:: Exercise aim ::
Look through the entries for the line containing "def execSbTransactionEnd (e". Then output that line and every line after it, exactly, to the end.

(Stored items)
━━━━━━━━━━━━━━━━

-- ==== Sys2Proof/Machine/SourceEvents.lean ====
section
/-! DEFINITION. The events of the temperature sources: conversions, sensor-bus ends, recovery and the trip
comparator (R65, R66, R72 to R82, R86). -/

namespace Sys2Proof.Machine

/-- THERMISTOR_CONVERSION_DONE: the scan's reading of the channel's pin is judged and applied, and the scan goes
on (R81, R82). The comparator's own reading is another one (R88). -/
def execThermistorConversionDone (ch : Channel) (code : BitVec 12) (s : State) : Out :=
  .next (s.whenLive fun s => (s.takeConversion ch code).advanceScan ch)

/-- SB_TRANSACTION_END: the transaction in flight ran to its stop (R74 to R76, R80). -/
def execSbTransactionEnd (e : SbEnd) (s : State) : Out :=
  .next (s.whenLive fun s => s.stopBegun e)

/-- SB_STRETCH_LIMIT: SB_CLK is seen high after a stretch of so many microseconds (R77). -/
def execSbStretchLimit (micros : Nat) (s : State) : Out := .next (s.whenLive fun s => s.addStretch micros)

/-- SB_CLOCK_TIMEOUT: one stretch has lasted 30 ms (R77). -/
def execSbClockTimeout (s : State) : Out := .next (s.whenLive fun s => s.cutBegun .timeout .wait)

/-- SB_BUS_ERROR: a misplaced start or stop, or SB_DAT held low (R74, R78). -/
def execSbBusError (s : State) : Out := .next (s.whenLive fun s => s.cutBegun .busError .high)

/-- SB_RECOVERY_DONE (R79). -/
def execSbRecoveryDone (s : State) : Out := .next (s.whenLive State.recoveryDone)

/-- SB_RECOVERY_ABANDONED (R79). -/
def execSbRecoveryAbandoned (s : State) : Out := .next (s.whenLive State.recoveryAbandoned)

/-- A pin goes to a level, which the comparator sees as a code; it judges the code of its channel, whichever pin
has moved (R86). -/
def State.showLevel (s : State) (level : PinLevel) : State :=
  (s.setPinCode level.ch level.code).whenLive State.judgeComparator

/-- COMPARATOR_TRIP: the code on a pin falls, on the comparator's channel to the threshold or below (R86,
R121). -/
def execComparatorTrip (level : PinLevel) (s : State) : Out := .next (s.showLevel level)

/-- COMPARATOR_RELEASE: the code on a pin rises, on the comparator's channel to the threshold plus 64 or above
(R86). -/
def execComparatorRelease (level : PinLevel) (s : State) : Out := .next (s.showLevel level)

end Sys2Proof.Machine
end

━━━━━━━━━━━━━━━━

:: Answer below ::
def execSbTransactionEnd (e : SbEnd) (s : State) : Out :=
  .next (s.whenLive fun s => s.stopBegun e)

/-- SB_STRETCH_LIMIT: SB_CLK is seen high after a stretch of so many microseconds (R77). -/
def execSbStretchLimit (micros : Nat) (s : State) : Out := .next (s.whenLive fun s => s.addStretch micros)

/-- SB_CLOCK_TIMEOUT: one stretch has lasted 30 ms (R77). -/
def execSbClockTimeout (s : State) : Out := .next (s.whenLive fun s => s.cutBegun .timeout .wait)

/-- SB_BUS_ERROR: a misplaced start or stop, or SB_DAT held low (R74, R78). -/
def execSbBusError (s : State) : Out := .next (s.whenLive fun s => s.cutBegun .busError .high)

/-- SB_RECOVERY_DONE (R79). -/
def execSbRecoveryDone (s : State) : Out := .next (s.whenLive State.recoveryDone)

/-- SB_RECOVERY_ABANDONED (R79). -/
def execSbRecoveryAbandoned (s : State) : Out := .next (s.whenLive State.recoveryAbandoned)

/-- A pin goes to a level, which the comparator sees as a code; it judges the code of its channel, whichever pin
has moved (R86). -/
def State.showLevel (s : State) (level : PinLevel) : State :=
  (s.setPinCode level.ch level.code).whenLive State.judgeComparator

/-- COMPARATOR_TRIP: the code on a pin falls, on the comparator's channel to the threshold or below (R86,
R121). -/
def execComparatorTrip (level : PinLevel) (s : State) : Out := .next (s.showLevel level)

/-- COMPARATOR_RELEASE: the code on a pin rises, on the comparator's channel to the threshold plus 64 or above
(R86). -/
def execComparatorRelease (level : PinLevel) (s : State) : Out := .next (s.showLevel level)

end Sys2Proof.Machine
end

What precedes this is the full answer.